A friend sent me this link to a YouTube video showing some prototype tracklaying in progress. Enjoy.
thanks for a most interesting video. i like the little clips that fasten the rail to the ties.
i remember watching a PC work train spreading ballast from conventional hopper cars. they used a chain to hold the hopper doors part way open and control the flow and threw a tie across the rails in front of the wheels. the tie would slide along the rail tops leveling the rock. the flanges kept trying to cut into the tie but the wheels never climbed it. just sort of shoved it along.
grizlump
I had to laugh. All that mechanized equipment, and they had two guys riding along putting them in place by hand.
It seems to me that getting the ballast right is the most time consuming part of the process, like it is for me in 1/87 scale.
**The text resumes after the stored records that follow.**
/-! ## Invariants -/

/-- The state after reset satisfies every invariant below. -/
def Obligations.ResetSatisfiesTheInvariants : Prop :=
  TableSound State.reset ∧ CountsMatch State.reset ∧ WaitOrdered State.reset ∧ QueuesSound State.reset ∧
    SegmentsQuiet State.reset ∧ SettingsSound State.reset ∧ SilentCapped State.reset ∧ CommandsMatch State.reset ∧
    ClaimsMatch State.reset ∧ HeatSound State.reset ∧ Coherent State.reset ∧ AtRest State.reset ∧
    StartupQuiet State.reset

/-- Every step keeps the drive command of every dish the one its drive state calls for. -/
def Obligations.DriveCommandsMatchTheirStates : Prop :=
  ∀ s t : State, CommandsMatch s → step s = .next t → CommandsMatch t

/-- Every step keeps the lockout table sound: the form of each record, no tag twice, every record's crew valid, no code
twice. -/
def Obligations.LockoutTableStaysSound : Prop :=
  ∀ s t : State, TableSound s → step s = .next t → TableSound t

/-- Every step keeps the lock counts equal to the numbers of lockout records they count. -/
def Obligations.LockCountsStayExact : Prop :=
  ∀ s t : State, CountsMatch s → step s = .next t → CountsMatch t

/-- Every step keeps every waypoint queue at 32 entries or fewer, in range, with the final flag on the last entry at
most, and with consecutive sequence numbers that end just before the next sequence. -/
def Obligations.WaypointQueuesStaySound : Prop :=
  ∀ s t : State, QueuesSound s → step s = .next t → QueuesSound t

/-- Every step keeps the wait list in the order STOW, LOCAL, SLEW, HEAT, and leaves a HALTED segment with no exchange
and no turn still to come, the settings of the host within their ranges, and every silent count at 3 or below. The wait
list of a class is first in, first out: an entry that joins stands behind every entry of its class and of the classes
above, before every entry of the classes below, and the entries that were there keep their order. -/
def Obligations.ListSegmentsSettingsAndCountsStayInOrder : Prop :=
  (∀ s t : State, step s = .next t →
    (WaitOrdered s → WaitOrdered t) ∧ (SegmentsQuiet s → SegmentsQuiet t) ∧ (SettingsSound s → SettingsSound t) ∧
      (SilentCapped s → SilentCapped t)) ∧
  (∀ (d e : DishNo) (g : GroupNo) (z : ZoneId), (Owner.stow d).rank < (Owner.takeover e).rank ∧
    (Owner.takeover e).rank < (Owner.slew g).rank ∧ (Owner.slew g).rank < (Owner.heat z).rank) ∧
  (∀ (s : State) (e : Entry), WaitOrdered s → joinEntry e s = { s with waitList :=
    (s.waitList.filter fun x => decide (x.owner.rank ≤ e.owner.rank)) ++
      e :: (s.waitList.filter fun x => decide (e.owner.rank < x.owner.rank)) })

/-- Every step keeps the heat claims, the HEAT entry and the slots in agreement with the zone states: a claim of its
kind's rating for a zone exactly in HEATING and COOLING, an entry for a zone exactly in WAIT and never more than one,
and slots enough for them. -/
def Obligations.HeatClaimsMatchZonesAndSlots : Prop :=
  ∀ s t : State, HeatSound s → step s = .next t → HeatSound t

/-- Every step keeps the groups, the dish records and the wait list in agreement: see `Coherent`. -/
def Obligations.GroupsDishesAndEntriesAgree : Prop :=
  ∀ s t : State, Coherent s → step s = .next t → Coherent t

/-- Every step keeps the drive claim of every dish the one its drive state calls for, where the groups, the dishes and
the wait list agree. -/
def Obligations.DriveClaimsMatchTheirStates : Prop :=
  ∀ s t : State, Coherent s → ClaimsMatch s → step s = .next t → ClaimsMatch t

/-- Every step leaves no drive-locked dish, and while SITE INHIBIT is active no dish at all, waiting or moving, and no
drive-locked or LOST dish in a group, where the groups, the dishes and the wait list agree. -/
def Obligations.LockedAndInhibitedDishesRest : Prop :=
  ∀ s t : State, Coherent s → AtRest s → step s = .next t → AtRest t

/-- Every step leaves, in STARTUP, every group FREE, no zone with demand, and none WANTED, WAIT or HEATING, where
the groups, the zones, their entries and their claims agree. -/
def Obligations.StartupStaysQuiet : Prop :=
  ∀ s t : State, Coherent s → HeatSound s → StartupQuiet s → step s = .next t → StartupQuiet t

/-! ## Frames -/

/-- Every well-formed request is read back from its frame, and a report written as R191 lays it out is valid for its
station and is read back with every field. What the part sends: the answer frame with its codes and its payload length,
the payloads that are one figure or a few, and the two set messages byte by byte, each with its check. That the elevation
is read unsigned, over 0 to 4 294 967 295, is log 33; the order from which the states in those payloads take their
numbers is read as log 20 says. -/
def Obligations.FramesAndReportsRoundTrip : Prop :=
  (∀ (i : Instr) (k : Byte) (p : List Byte), i.wellFormed = true → requestKind i = some (k, p) →
    decodeRequestFrame (requestFrame k p) = some i) ∧
  (∀ (d : DishNo) (r : DishReport) (tag : Option TagFrame),
    -2147483648 ≤ r.azimuth → r.azimuth ≤ 2147483647 → 0 ≤ r.elevation → r.elevation ≤ 4294967295 →
    r.faultCode ≤ 255 → r.snowLoad ≤ 4095 → -128 ≤ r.surfaceTemp → r.surfaceTemp ≤ 127 →
    -128 ≤ r.trackTemp → r.trackTemp ≤ 127 → r.haspCount ≤ 15 →
    (∀ f, tag = some f → f.code ≤ 65535 ∧ f.number ≤ 65535 ∧ f.complement ≤ 65535 ∧ f.action ≤ 255) →
    dishReportValid d (dishReportBytes d r tag) = true ∧ reportOf (dishReportBytes d r tag) = r ∧
      tagOf (dishReportBytes d r tag) = tag) ∧
  (∀ (w : StationNo) (m : WeatherReading), m.mean ≤ 65535 → m.gust ≤ 65535 →
    weatherReportValid w (weatherReportBytes w m) = true ∧ readingOf (weatherReportBytes w m) = m) ∧
  (let reasons : List Reason := [.malformed, .unknownKind, .range, .mode, .state, .notFound, .full, .duplicate, .inUse,
      .locked, .wind, .snow, .fault, .lost, .takeover, .quorum, .empty, .ended, .keyRequired, .inhibited, .tooLarge,
      .garbled, .foreign]
    let code := fun r : Reason => byteOf (reasons.idxOf r + 1)
    let checked := fun bytes : List Byte => bytes ++ bytes16 (check bytes).toNat
    let one := fun b : Bool => if b then 1#8 else 0#8
    (∀ a : Answer, a.frame = checked ([a.kind,
      match a.outcome with
        | .done => 0#8
        | .accepted => 1#8
        | .refused => 2#8,
      match a.reason with
        | none => 0#8
        | some r => code r] ++ bytes16 a.body.bytes.length ++ a.body.bytes)) ∧
    AnswerBody.empty.bytes = [] ∧
    (∀ k st, (AnswerBody.applied k st).bytes = [byteOf k.val, match st with
      | .pending => 0#8
      | .held => 1#8]) ∧
    (∀ l, (AnswerBody.slots l).bytes = byteOf l.length :: l.map fun k => byteOf k.val) ∧
    (∀ n, (AnswerBody.freePlaces n).bytes = [byteOf n]) ∧
    (∀ a b n, (AnswerBody.appended a b n).bytes = bytes16 a.toNat ++ bytes16 b.toNat ++ [byteOf n]) ∧
    (∀ n, (AnswerBody.flushed n).bytes = [byteOf n]) ∧
    (∀ target effective granted, (AnswerBody.budget target effective granted).bytes =
      bytes16 target ++ bytes16 effective ++ bytes16 granted) ∧
    (∀ st, (AnswerBody.sectorState st).bytes = [match st with
      | .calm => 0#8
      | .watch => 1#8
      | .stow => 2#8
      | .holdDown => 3#8
      | .releaseWait => 4#8]) ∧
    (∀ f, (AnswerBody.flags f).bytes = bytes16 f.toNat) ∧
    (∀ (m : DishSetMessage) (c : DriveCommand), m.command = some c → (SetMessage.dish m).bytes = checked (
      [byteOf m.dish.val, 0xA1#8, match c with
        | .brake => 1#8
        | .hold => 2#8
        | .move => 3#8
        | .track => 4#8
        | .stow => 5#8
        | .grantLocal => 6#8] ++
      (match m.target with
        | none => [0#8, 0#8, 0#8, 0#8, 0#8, 0#8, 0#8, 0#8, 0#8, 0#8]
        | some w => bytes32 w.azimuth ++ bytes32 w.elevation ++ (match w.sequence with
          | none => [0#8, 0#8]
          | some q => bytes16 q.toNat)) ++
      [one m.heaters.reflector + 2#8 * one m.heaters.subreflector + 4#8 * one m.heaters.track] ++
      (match m.tagAnswer with
        | .none => [0#8, 0#8]
        | .acceptedApply => [1#8, 0#8]
        | .acceptedRemove => [2#8, 0#8]
        | .refused r => [3#8, code r]) ++ [one m.localDenied, 0#8, 0#8, 0#8])) ∧
    (∀ w, (SetMessage.weather w).bytes = checked [byteOf (64 + w.val), 0xA2#8]))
True enough, Phil, and we even use the dynamic stabilization technique (except we don’t have the fancy gizmo with the digging tines…we just tap the rails with a paint brush or a dowel). Very good video!!
-Crandell
That was an awesome video!!! I never seen that before, I always wondered how they lay track so fast, for miles and miles. It’s very different than a bunch of workers doing it by hand back in the old days!
Some of those machines are really cool, I want one of those for spreading ballast, hehehe. That would be a neat thing to model.
Anyone know how long it takes them to lay track? Say like 1 mile per 2 hours?
Thanks for sharing the video, I learn something new every day.
Good Video
I got to see similar equipment in action recently on a trolley line being upgraded. I find it amazing that in the 1800’s track was laid much faster. The trolley area has been down for 2 months and it’s only a couple of miles. Of course the quality wasn’t there but they did got it done. With the machinery available you’d think they could move a bit faster these days.